Farm owner David Adamson pleaded guilty at Beverley Magistrates’ Court to failing to take the proper safeguards or protective controls in place to protect someone working at height.

He was fined £6,000, plus £3,893.90 costs incurred by the Health and Safety Executive (HSE), which brought the prosecution.

Magistrates heard Mr Adamson had hired Mr Hoggard to help out over the busy summer harvest period and to assist with building repairs and general farm work.

Both men had together made one attempt over several hours to fix the leak on the roof, which sloped from 4.1m to nearly 5m and had six roof lights along its 27m length.

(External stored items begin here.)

theorem loopStep_only {P : List Part} {s₀ : State} {x0 : Nat} {x1 : Word} {t : State} (hP : Within [.cle] P)  (h : OnlyChanges P s₀ t) :
    OnlyChanges P s₀ (State.loopStep x0 x1 t) := by
  unfold State.loopStep
  repeat' (first
    | with_reducible assumption
    | with_reducible (refine updEng_only (hP.step (by decide)) ?_)
    | with_reducible (refine sampleIns_only (hP.step (by decide)) ?_)
    | with_reducible (refine updLoop_only (hP.step (by decide)) ?_)
    | with_reducible (refine OnlyChanges.foldl ?_ (fun u a h => ?_))
    | (extract_lets +onlyGivenNames x; first | (refine OnlyChanges.cut x ?_ (fun h => ?_); (on_goal 2 => clear_value x); (on_goal 1 => subst x)) | clear_value x)
    | split
    | with_reducible (refine OnlyChanges.snd ?_)
    | with_reducible (refine OnlyChanges.fst ?_)
    | with_reducible (refine OnlyChanges.hres ?_)
    | ((with_reducible (refine OnlyChanges.upd ?_ (fun p hp => ?_))); on_goal 2 => (cases p <;> first | exact rfl | exact absurd (hP _ (by decide)) hp)))

theorem mirrorLoop_only {P : List Part} {s₀ : State} {x0 : Nat} {t : State} (hP : Within [.sys, .hif, .dpx, .dpx2, .tly, .outbox] P)  (h : OnlyChanges P s₀ t) :
    OnlyChanges P s₀ (State.mirrorLoop x0 t) := by
  unfold State.mirrorLoop
  repeat' (first
    | with_reducible assumption
    | with_reducible (refine sendRec_only (hP.step (by decide)) ?_)
    | with_reducible (refine backlogOver_only (hP.step (by decide)) ?_)
    | with_reducible (refine OnlyChanges.foldl ?_ (fun u a h => ?_))
    | (extract_lets +onlyGivenNames x; first | (refine OnlyChanges.cut x ?_ (fun h => ?_); (on_goal 2 => clear_value x); (on_goal 1 => subst x)) | clear_value x)
    | split
    | with_reducible (refine OnlyChanges.snd ?_)
    | with_reducible (refine OnlyChanges.fst ?_)
    | with_reducible (refine OnlyChanges.hres ?_)
    | ((with_reducible (refine OnlyChanges.upd ?_ (fun p hp => ?_))); on_goal 2 => (cases p <;> first | exact rfl | exact absurd (hP _ (by decide)) hp)))

theorem checkPair_only {P : List Part} {s₀ : State} {x0 : Nat} {t : State} (hP : Within [.sys, .hif, .cyc, .lsp, .cle, .chg, .dpx, .dpx2, .mir, .net, .tim, .can, .canq, .fio, .saf, .tly, .mm, .boot, .pwr, .ret, .cfg, .prog, .regs, .live, .votes, .press, .posted, .outbox, .freeN] P)  (h : OnlyChanges P s₀ t) :
    OnlyChanges P s₀ (State.checkPair x0 t) := by
  unfold State.checkPair
  repeat' (first
    | with_reducible assumption
    | with_reducible (refine mismatch_only (hP.step (by decide)) ?_)
    | with_reducible (refine updLoop_only (hP.step (by decide)) ?_)
    | with_reducible (refine OnlyChanges.foldl ?_ (fun u a h => ?_))
    | (extract_lets +onlyGivenNames x; first | (refine OnlyChanges.cut x ?_ (fun h => ?_); (on_goal 2 => clear_value x); (on_goal 1 => subst x)) | clear_value x)
    | split
    | with_reducible (refine OnlyChanges.snd ?_)
    | with_reducible (refine OnlyChanges.fst ?_)
    | with_reducible (refine OnlyChanges.hres ?_)
    | ((with_reducible (refine OnlyChanges.upd ?_ (fun p hp => ?_))); on_goal 2 => (cases p <;> first | exact rfl | exact absurd (hP _ (by decide)) hp)))

theorem takeLoss_only {P : List Part} {s₀ : State} {x0 : Nat} {t : State} (hP : Within [.cle, .tly] P)  (h : OnlyChanges P s₀ t) :
    OnlyChanges P s₀ (State.takeLoss x0 t) := by
  unfold State.takeLoss
  repeat' (first
    | with_reducible assumption
    | with_reducible (refine updLoop_only (hP.step (by decide)) ?_)
    | with_reducible (refine log_only (hP.step (by decide)) ?_)
    | with_reducible (refine OnlyChanges.foldl ?_ (fun u a h => ?_))
    | (extract_lets +onlyGivenNames x; first | (refine OnlyChanges.cut x ?_ (fun h => ?_); (on_goal 2 => clear_value x); (on_goal 1 => subst x)) | clear_value x)
    | split
    | with_reducible (refine OnlyChanges.snd ?_)
    | with_reducible (refine OnlyChanges.fst ?_)
    | with_reducible (refine OnlyChanges.hres ?_)
    | ((with_reducible (refine OnlyChanges.upd ?_ (fun p hp => ?_))); on_goal 2 => (cases p <;> first | exact rfl | exact absurd (hP _ (by decide)) hp)))

theorem countSat_only {P : List Part} {s₀ : State} {x0 : Nat} {x1 : Word} {t : State} (hP : Within [.cle, .tly] P)  (h : OnlyChanges P s₀ t) :
    OnlyChanges P s₀ (State.countSat x0 x1 t) := by
  unfold State.countSat
  repeat' (first
    | with_reducible assumption
    | with_reducible (refine updLoop_only (hP.step (by decide)) ?_)
    | with_reducible (refine log_only (hP.step (by decide)) ?_)
    | with_reducible (refine OnlyChanges.foldl ?_ (fun u a h => ?_))
    | (extract_lets +onlyGivenNames x; first | (refine OnlyChanges.cut x ?_ (fun h => ?_); (on_goal 2 => clear_value x); (on_goal 1 => subst x)) | clear_value x)
    | split
    | with_reducible (refine OnlyChanges.snd ?_)
    | with_reducible (refine OnlyChanges.fst ?_)
    | with_reducible (refine OnlyChanges.hres ?_)
    | ((with_reducible (refine OnlyChanges.upd ?_ (fun p hp => ?_))); on_goal 2 => (cases p <;> first | exact rfl | exact absurd (hP _ (by decide)) hp)))

theorem creaseOut_only {P : List Part} {s₀ : State} {x0 : Nat} {t : State} (hP : Within [.sys, .hif, .cyc, .lsp, .cle, .chg, .dpx, .dpx2, .mir, .net, .tim, .can, .canq, .fio, .saf, .tly, .mm, .boot, .pwr, .ret, .cfg, .prog, .regs, .live, .votes, .press, .posted, .outbox, .freeN] P)  (h : OnlyChanges P s₀ t) :
    OnlyChanges P s₀ ((State.creaseOut x0 t).2) := by
  unfold State.creaseOut
  repeat' (first
    | with_reducible assumption
    | with_reducible (refine mismatch_only (hP.step (by decide)) ?_)
    | with_reducible (refine checkPair_only (hP.step (by decide)) ?_)
    | with_reducible (refine takeLoss_only (hP.step (by decide)) ?_)
    | with_reducible (refine updLoop_only (hP.step (by decide)) ?_)
    | with_reducible (refine OnlyChanges.foldl ?_ (fun u a h => ?_))
    | (extract_lets +onlyGivenNames x; first | (refine OnlyChanges.cut x ?_ (fun h => ?_); (on_goal 2 => clear_value x); (on_goal 1 => subst x)) | clear_value x)
    | split
    | with_reducible (refine OnlyChanges.snd ?_)
    | with_reducible (refine OnlyChanges.fst ?_)
    | with_reducible (refine OnlyChanges.hres ?_)
    | ((with_reducible (refine OnlyChanges.upd ?_ (fun p hp => ?_))); on_goal 2 => (cases p <;> first | exact rfl | exact absurd (hP _ (by decide)) hp)))

theorem noteCrease_only {P : List Part} {s₀ : State} {x0 : Nat} {t : State} (hP : Within [.cle] P)  (h : OnlyChanges P s₀ t) :
    OnlyChanges P s₀ (State.noteCrease x0 t) := by
  unfold State.noteCrease
  repeat' (first
    | with_reducible assumption
    | with_reducible (refine updLoop_only (hP.step (by decide)) ?_)
    | with_reducible (refine OnlyChanges.foldl ?_ (fun u a h => ?_))
    | (extract_lets +onlyGivenNames x; first | (refine OnlyChanges.cut x ?_ (fun h => ?_); (on_goal 2 => clear_value x); (on_goal 1 => subst x)) | clear_value x)
    | split
    | with_reducible (refine OnlyChanges.snd ?_)
    | with_reducible (refine OnlyChanges.fst ?_)
    | with_reducible (refine OnlyChanges.hres ?_)
    | ((with_reducible (refine OnlyChanges.upd ?_ (fun p hp => ?_))); on_goal 2 => (cases p <;> first | exact rfl | exact absurd (hP _ (by decide)) hp)))

theorem crease_only {P : List Part} {s₀ : State} {x0 : OutDst → Word → State → State} {x1 : Nat} {t : State} (hP : Within [.sys, .hif, .cyc, .lsp, .cle, .chg, .dpx, .dpx2, .mir, .net, .tim, .can, .canq, .fio, .saf, .tly, .mm, .boot, .pwr, .ret, .cfg, .prog, .regs, .live, .votes, .press, .posted, .outbox, .freeN] P) (hf0 : ∀ a c u, OnlyChanges P s₀ u → OnlyChanges P s₀ (x0 a c u)) (h : OnlyChanges P s₀ t) :
    OnlyChanges P s₀ (State.crease x0 x1 t) := by
  unfold State.crease
  split
  · exact hf0 _ _ _ h
  extract_lets run
  have k : OnlyChanges P s₀ (State.creaseOut x1 t).2 := creaseOut_only (hP.step (by decide)) h
  clear_value run
  generalize State.creaseOut x1 t = e at k ⊢
  obtain ⟨a, u⟩ := e
  cases a with
  | none => exact updLoop_only (hP.step (by decide)) k
  | some v =>
    refine put_only (hP.step (by decide)) (mirrorLoop_only (hP.step (by decide)) (noteCrease_only (hP.step (by decide)) ?_))
    split
    · exact countSat_only (hP.step (by decide)) (updLoop_only (hP.step (by decide)) (hf0 _ _ _ k))
    · exact updLoop_only (hP.step (by decide)) (hf0 _ _ _ k)

theorem viaWindow_only {P : List Part} {s₀ : State} {x0 : Nat} {x1 : Nat} {x2 : Bool} {x3 : Ini} {x4 : Nat → State → State} {t : State} (hP : Within [.sys, .tly] P) (hf4 : ∀ a u, OnlyChanges P s₀ u → OnlyChanges P s₀ (x4 a u)) (h : OnlyChanges P s₀ t) :
    OnlyChanges P s₀ (State.viaWindow x0 x1 x2 x3 x4 t) := by
  unfold State.viaWindow
  repeat' (first
    | with_reducible assumption
    | with_reducible (refine roWr_only (hP.step (by decide)) ?_)
    | with_reducible (refine unassignedWr_only (hP.step (by decide)) ?_)
    | with_reducible (refine OnlyChanges.foldl ?_ (fun u a h => ?_))
    | with_reducible (apply hf4)
    | (extract_lets +onlyGivenNames x; first | (refine OnlyChanges.cut x ?_ (fun h => ?_); (on_goal 2 => clear_value x); (on_goal 1 => subst x)) | clear_value x)
    | split
    | with_reducible (refine OnlyChanges.snd ?_)
    | with_reducible (refine OnlyChanges.fst ?_)
    | with_reducible (refine OnlyChanges.hres ?_)
    | ((with_reducible (refine OnlyChanges.upd ?_ (fun p hp => ?_))); on_goal 2 => (cases p <;> first | exact rfl | exact absurd (hP _ (by decide)) hp)))

theorem loopCmd_only {P : List Part} {s₀ : State} {x0 : Nat} {x1 : Ini} {x2 : Word} {t : State} (hP : Within [.sys, .cle, .tly] P)  (h : OnlyChanges P s₀ t) :
    OnlyChanges P s₀ (State.loopCmd x0 x1 x2 t) := by
  unfold State.loopCmd
  repeat' (first
    | with_reducible assumption
    | with_reducible (refine viaWindow_only (hP.step (by decide)) ?_ ?_)
    | with_reducible (refine updLoop_only (hP.step (by decide)) ?_)
    | with_reducible (refine OnlyChanges.foldl ?_ (fun u a h => ?_))
    | intro _
    | (extract_lets +onlyGivenNames x; first | (refine OnlyChanges.cut x ?_ (fun h => ?_); (on_goal 2 => clear_value x); (on_goal 1 => subst x)) | clear_value x)
    | split
    | intro _
    | with_reducible (refine OnlyChanges.snd ?_)
    | with_reducible (refine OnlyChanges.fst ?_)
    | with_reducible (refine OnlyChanges.hres ?_)
    | ((with_reducible (refine OnlyChanges.upd ?_ (fun p hp => ?_))); on_goal 2 => (cases p <;> first | exact rfl | exact absurd (hP _ (by decide)) hp)))

end Sys2Proof.Laws
end

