theorem exchangePrograms_only {P : List Part} {s₀ : State}  {t : State} (hP : Within [.cyc, .chg, .tly, .prog] P)  (h : OnlyChanges P s₀ t) :
    OnlyChanges P s₀ (State.exchangePrograms t) := by
  unfold State.exchangePrograms
  extract_lets cs m a b src new c w d e
  have ha : OnlyChanges P s₀ a := OnlyChanges.foldl h fun u x hu => applyPending_only (hP.step (by decide)) hu
  clear_value a
  have hb : OnlyChanges P s₀ b := updChg_only (hP.step (by decide)) ha
  clear_value b
  clear_value new src
  have hc : OnlyChanges P s₀ c := OnlyChanges.foldl hb fun u x hu => mapClass_only (hP.step (by decide)) hu
  clear_value c
  have hd : OnlyChanges P s₀ d := by
    refine OnlyChanges.upd hc fun p hp => ?_
    cases p <;> first | exact rfl | exact absurd (hP _ (by decide)) hp
  clear_value d
  have he : OnlyChanges P s₀ e := by
    show OnlyChanges P s₀ (if d.executes = true then _ else d)
    split
    · exact OnlyChanges.foldl hd fun u x hu => updCls_only (hP.step (by decide)) hu
    · exact hd
  clear_value e
  exact OnlyChanges.foldl he fun u x hu => log_only (hP.step (by decide)) hu

theorem endChange_only {P : List Part} {s₀ : State} {x0 : BitVec 16} {x1 : Word} {x2 : DWord} {t : State} (hP : Within [.hif, .chg, .tly, .outbox] P)  (h : OnlyChanges P s₀ t) :
    OnlyChanges P s₀ (State.endChange x0 x1 x2 t) := by
  unfold State.endChange
  repeat' (first
    | with_reducible assumption
    | with_reducible (refine dropChange_only (hP.step (by decide)) ?_)
    | with_reducible (refine finishWaiting_only (hP.step (by decide)) ?_)
    | with_reducible (refine postCqe_only (hP.step (by decide)) ?_)
    | with_reducible (refine OnlyChanges.foldl ?_ (fun u a h => ?_))
    | (extract_lets +onlyGivenNames x; first | (refine OnlyChanges.cut x ?_ (fun h => ?_); (on_goal 2 => clear_value x); (on_goal 1 => subst x)) | clear_value x)
    | split
    | with_reducible (refine OnlyChanges.snd ?_)
    | with_reducible (refine OnlyChanges.fst ?_)
    | with_reducible (refine OnlyChanges.hres ?_)
    | ((with_reducible (refine OnlyChanges.upd ?_ (fun p hp => ?_))); on_goal 2 => (cases p <;> first | exact rfl | exact absurd (hP _ (by decide)) hp)))

theorem completeChange_only {P : List Part} {s₀ : State}  {t : State} (hP : Within [.hif, .chg, .tly, .outbox] P)  (h : OnlyChanges P s₀ t) :
    OnlyChanges P s₀ (State.completeChange t) := by
  unfold State.completeChange
  repeat' (first
    | with_reducible assumption
    | with_reducible (refine endChange_only (hP.step (by decide)) ?_)
    | with_reducible (refine OnlyChanges.foldl ?_ (fun u a h => ?_))
    | (extract_lets +onlyGivenNames x; first | (refine OnlyChanges.cut x ?_ (fun h => ?_); (on_goal 2 => clear_value x); (on_goal 1 => subst x)) | clear_value x)
    | split
    | with_reducible (refine OnlyChanges.snd ?_)
    | with_reducible (refine OnlyChanges.fst ?_)
    | with_reducible (refine OnlyChanges.hres ?_)
    | ((with_reducible (refine OnlyChanges.upd ?_ (fun p hp => ?_))); on_goal 2 => (cases p <;> first | exact rfl | exact absurd (hP _ (by decide)) hp)))

theorem exchangeNow_only {P : List Part} {s₀ : State}  {t : State} (hP : Within [.hif, .cyc, .chg, .dpx2, .tly, .prog, .outbox] P)  (h : OnlyChanges P s₀ t) :
    OnlyChanges P s₀ (State.exchangeNow t) := by
  unfold State.exchangeNow
  repeat' (first
    | with_reducible assumption
    | with_reducible (refine exchangePrograms_only (hP.step (by decide)) ?_)
    | with_reducible (refine sendVersions_only (hP.step (by decide)) ?_)
    | with_reducible (refine updChg_only (hP.step (by decide)) ?_)
    | with_reducible (refine completeChange_only (hP.step (by decide)) ?_)
    | with_reducible (refine dropChange_only (hP.step (by decide)) ?_)
    | with_reducible (refine OnlyChanges.foldl ?_ (fun u a h => ?_))
    | (extract_lets +onlyGivenNames x; first | (refine OnlyChanges.cut x ?_ (fun h => ?_); (on_goal 2 => clear_value x); (on_goal 1 => subst x)) | clear_value x)
    | split
    | with_reducible (refine OnlyChanges.snd ?_)
    | with_reducible (refine OnlyChanges.fst ?_)
    | with_reducible (refine OnlyChanges.hres ?_)
    | ((with_reducible (refine OnlyChanges.upd ?_ (fun p hp => ?_))); on_goal 2 => (cases p <;> first | exact rfl | exact absurd (hP _ (by decide)) hp)))

theorem standbyInstant_only {P : List Part} {s₀ : State}  {t : State} (hP : Within [.chg] P)  (h : OnlyChanges P s₀ t) :
    OnlyChanges P s₀ (State.standbyInstant t) := by
  unfold State.standbyInstant
  repeat' (first
    | with_reducible assumption
    | with_reducible (refine updChg_only (hP.step (by decide)) ?_)
    | with_reducible (refine dropChange_only (hP.step (by decide)) ?_)
    | with_reducible (refine OnlyChanges.foldl ?_ (fun u a h => ?_))
    | (extract_lets +onlyGivenNames x; first | (refine OnlyChanges.cut x ?_ (fun h => ?_); (on_goal 2 => clear_value x); (on_goal 1 => subst x)) | clear_value x)
    | split
    | with_reducible (refine OnlyChanges.snd ?_)
    | with_reducible (refine OnlyChanges.fst ?_)
    | with_reducible (refine OnlyChanges.hres ?_)
    | ((with_reducible (refine OnlyChanges.upd ?_ (fun p hp => ?_))); on_goal 2 => (cases p <;> first | exact rfl | exact absurd (hP _ (by decide)) hp)))

theorem exchangeInstant_only {P : List Part} {s₀ : State}  {t : State} (hP : Within [.hif, .cyc, .chg, .dpx2, .tly, .prog, .outbox] P)  (h : OnlyChanges P s₀ t) :
    OnlyChanges P s₀ (State.exchangeInstant t) := by
  unfold State.exchangeInstant
  repeat' (first
    | with_reducible assumption
    | with_reducible (refine standbyInstant_only (hP.step (by decide)) ?_)
    | with_reducible (refine endChange_only (hP.step (by decide)) ?_)
    | with_reducible (refine moveExchange_only (hP.step (by decide)) ?_)
    | with_reducible (refine exchangeNow_only (hP.step (by decide)) ?_)
    | with_reducible (refine OnlyChanges.foldl ?_ (fun u a h => ?_))
    | (extract_lets +onlyGivenNames x; first | (refine OnlyChanges.cut x ?_ (fun h => ?_); (on_goal 2 => clear_value x); (on_goal 1 => subst x)) | clear_value x)
    | split
    | with_reducible (refine OnlyChanges.snd ?_)
    | with_reducible (refine OnlyChanges.fst ?_)
    | with_reducible (refine OnlyChanges.hres ?_)
    | ((with_reducible (refine OnlyChanges.upd ?_ (fun p hp => ?_))); on_goal 2 => (cases p <;> first | exact rfl | exact absurd (hP _ (by decide)) hp)))

theorem applyMirrored_only {P : List Part} {s₀ : State} {x0 : Nat} {x1 : DWord} {t : State} (hP : Within [.cyc, .mir] P)  (h : OnlyChanges P s₀ t) :
    OnlyChanges P s₀ (State.applyMirrored x0 x1 t) := by
  unfold State.applyMirrored
  repeat' (first
    | with_reducible assumption
    | with_reducible (refine pokeElem_only (hP.step (by decide)) ?_)
    | with_reducible (refine OnlyChanges.foldl ?_ (fun u a h => ?_))
    | (extract_lets +onlyGivenNames x; first | (refine OnlyChanges.cut x ?_ (fun h => ?_); (on_goal 2 => clear_value x); (on_goal 1 => subst x)) | clear_value x)
    | split
    | with_reducible (refine OnlyChanges.snd ?_)
    | with_reducible (refine OnlyChanges.fst ?_)
    | with_reducible (refine OnlyChanges.hres ?_)
    | ((with_reducible (refine OnlyChanges.upd ?_ (fun p hp => ?_))); on_goal 2 => (cases p <;> first | exact rfl | exact absurd (hP _ (by decide)) hp)))

theorem meetVersion_only {P : List Part} {s₀ : State} {x0 : Word} {x1 : Nat} {x2 : DWord} {t : State} (hP : Within [.hif, .cyc, .chg, .dpx2, .mir, .tly, .prog, .outbox] P)  (h : OnlyChanges P s₀ t) :
    OnlyChanges P s₀ (State.meetVersion x0 x1 x2 t) := by
  unfold State.meetVersion
  repeat' (first
    | with_reducible assumption
    | with_reducible (refine applyMirrored_only (hP.step (by decide)) ?_)
    | with_reducible (refine exchangeNow_only (hP.step (by decide)) ?_)
    | with_reducible (refine OnlyChanges.foldl ?_ (fun u a h => ?_))
    | (extract_lets +onlyGivenNames x; first | (refine OnlyChanges.cut x ?_ (fun h => ?_); (on_goal 2 => clear_value x); (on_goal 1 => subst x)) | clear_value x)
    | split
    | with_reducible (refine OnlyChanges.snd ?_)
    | with_reducible (refine OnlyChanges.fst ?_)
    | with_reducible (refine OnlyChanges.hres ?_)
    | ((with_reducible (refine OnlyChanges.upd ?_ (fun p hp => ?_))); on_goal 2 => (cases p <;> first | exact rfl | exact absurd (hP _ (by decide)) hp)))

theorem changeLapsed_only {P : List Part} {s₀ : State} {x0 : Word} {x1 : Nat} {x2 : DWord} {t : State} (hP : Within [.chg] P)  (h : OnlyChanges P s₀ t) :
    OnlyChanges P s₀ (State.changeLapsed x0 x1 x2 t) := by
  unfold State.changeLapsed
  repeat' (first
    | with_reducible assumption
    | with_reducible (refine dropChange_only (hP.step (by decide)) ?_)
    | with_reducible (refine OnlyChanges.foldl ?_ (fun u a h => ?_))
    | (extract_lets +onlyGivenNames x; first | (refine OnlyChanges.cut x ?_ (fun h => ?_); (on_goal 2 => clear_value x); (on_goal 1 => subst x)) | clear_value x)
    | split
    | with_reducible (refine OnlyChanges.snd ?_)
    | with_reducible (refine OnlyChanges.fst ?_)
    | with_reducible (refine OnlyChanges.hres ?_)
    | ((with_reducible (refine OnlyChanges.upd ?_ (fun p hp => ?_))); on_goal 2 => (cases p <;> first | exact rfl | exact absurd (hP _ (by decide)) hp)))

theorem resumeChange_only {P : List Part} {s₀ : State}  {t : State} (hP : Within [.chg] P)  (h : OnlyChanges P s₀ t) :
    OnlyChanges P s₀ (State.resumeChange t) := by
  unfold State.resumeChange
  repeat' (first
    | with_reducible assumption
    | with_reducible (refine updChg_only (hP.step (by decide)) ?_)
    | with_reducible (refine scheduleAt_only (hP.step (by decide)) ?_)
    | with_reducible (refine OnlyChanges.foldl ?_ (fun u a h => ?_))
    | (extract_lets +onlyGivenNames x; first | (refine OnlyChanges.cut x ?_ (fun h => ?_); (on_goal 2 => clear_value x); (on_goal 1 => subst x)) | clear_value x)
    | split
    | with_reducible (refine OnlyChanges.snd ?_)
    | with_reducible (refine OnlyChanges.fst ?_)
    | with_reducible (refine OnlyChanges.hres ?_)
    | ((with_reducible (refine OnlyChanges.upd ?_ (fun p hp => ?_))); on_goal 2 => (cases p <;> first | exact rfl | exact absurd (hP _ (by decide)) hp)))

theorem changeCommitted_only {P : List Part} {s₀ : State} {x0 : Nat} {t : State} (hP : Within [.hif, .chg, .tly, .outbox] P)  (h : OnlyChanges P s₀ t) :
    OnlyChanges P s₀ (State.changeCommitted x0 t) := by
  unfold State.changeCommitted
  repeat' (first
    | with_reducible assumption
    | with_reducible (refine updChg_only (hP.step (by decide)) ?_)
    | with_reducible (refine completeChange_only (hP.step (by decide)) ?_)
    | with_reducible (refine OnlyChanges.foldl ?_ (fun u a h => ?_))
    | (extract_lets +onlyGivenNames x; first | (refine OnlyChanges.cut x ?_ (fun h => ?_); (on_goal 2 => clear_value x); (on_goal 1 => subst x)) | clear_value x)
    | split
    | with_reducible (refine OnlyChanges.snd ?_)
    | with_reducible (refine OnlyChanges.fst ?_)
    | with_reducible (refine OnlyChanges.hres ?_)
    | ((with_reducible (refine OnlyChanges.upd ?_ (fun p hp => ?_))); on_goal 2 => (cases p <;> first | exact rfl | exact absurd (hP _ (by decide)) hp)))

theorem opChange_op {P : List Part} {s₀ : State}   (hP : Within [.chg, .dpx2, .outbox] P) :
    OpOnly P s₀ (opChange ) := by
  unfold opChange
  repeat' (first
    | (refine ⟨fun {h u} k => ?_, fun {h u v} e k => ?_⟩; (on_goal 2 => first | (exact prepareChange_only (hP.step (by decide)) e k)); (on_goal 1 => dsimp -zeta only))
    | with_reducible assumption
    | with_reducible (refine scheduleChange_only (hP.step (by decide)) ?_)
    | with_reducible (refine setUpChange_only (hP.step (by decide)) ?_)
    | with_reducible (refine prepareChange_only (hP.step (by decide)) (by assumption) ?_)
    | with_reducible (refine OnlyChanges.foldl ?_ (fun u a h => ?_))
    | (extract_lets +onlyGivenNames x; first | (refine OnlyChanges.cut x ?_ (fun h => ?_); (on_goal 2 => clear_value x); (on_goal 1 => subst x)) | (refine OnlyChanges.cut x.s ?_ (fun h => ?_); (on_goal 2 => clear_value x); (on_goal 1 => subst x)) | clear_value x)
    | split
    | with_reducible (refine OnlyChanges.snd ?_)
    | with_reducible (refine OnlyChanges.fst ?_)
    | with_reducible (refine OnlyChanges.hres ?_)
    | ((with_reducible (refine OnlyChanges.upd ?_ (fun p hp => ?_))); on_goal 2 => (cases p <;> first | exact rfl | exact absurd (hP _ (by decide)) hp)))

theorem opReturn_op {P : List Part} {s₀ : State}   (hP : Within [.chg] P) :
    OpOnly P s₀ (opReturn ) := by
  unfold opReturn
  repeat' (first
    | (refine ⟨fun {h u} k => ?_, fun {h u v} e k => ?_⟩; (on_goal 2 => first | (cases e)); (on_goal 1 => dsimp -zeta only))
    | with_reducible assumption
    | with_reducible (refine scheduleChange_only (hP.step (by decide)) ?_)
    | with_reducible (refine setUpChange_only (hP.step (by decide)) ?_)
    | with_reducible (refine OnlyChanges.foldl ?_ (fun u a h => ?_))
    | (extract_lets +onlyGivenNames x; first | (refine OnlyChanges.cut x ?_ (fun h => ?_); (on_goal 2 => clear_value x); (on_goal 1 => subst x)) | (refine OnlyChanges.cut x.s ?_ (fun h => ?_); (on_goal 2 => clear_value x); (on_goal 1 => subst x)) | clear_value x)
    | split
    | with_reducible (refine OnlyChanges.snd ?_)
    | with_reducible (refine OnlyChanges.fst ?_)
    | with_reducible (refine OnlyChanges.hres ?_)
    | ((with_reducible (refine OnlyChanges.upd ?_ (fun p hp => ?_))); on_goal 2 => (cases p <;> first | exact rfl | exact absurd (hP _ (by decide)) hp)))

“Falls from height kill more workers than anything else and is one of the most common causes of death in agriculture, yet Mr Adamson did not put any safety measures in place to protect Daniel as he worked over four metres from the ground.”
Paul Eastell

After that failed, Mr Adamson asked Mr Hoggard to fit lead flashing where the leaks remained. But while he was doing this he tripped, lost his balance and plunged through the roof light on to the concrete below.

After the hearing, HSE Inspector Paul Eastell, who investigated the incident, said: “Daniel Boldan Hoggard is, frankly, lucky to be alive.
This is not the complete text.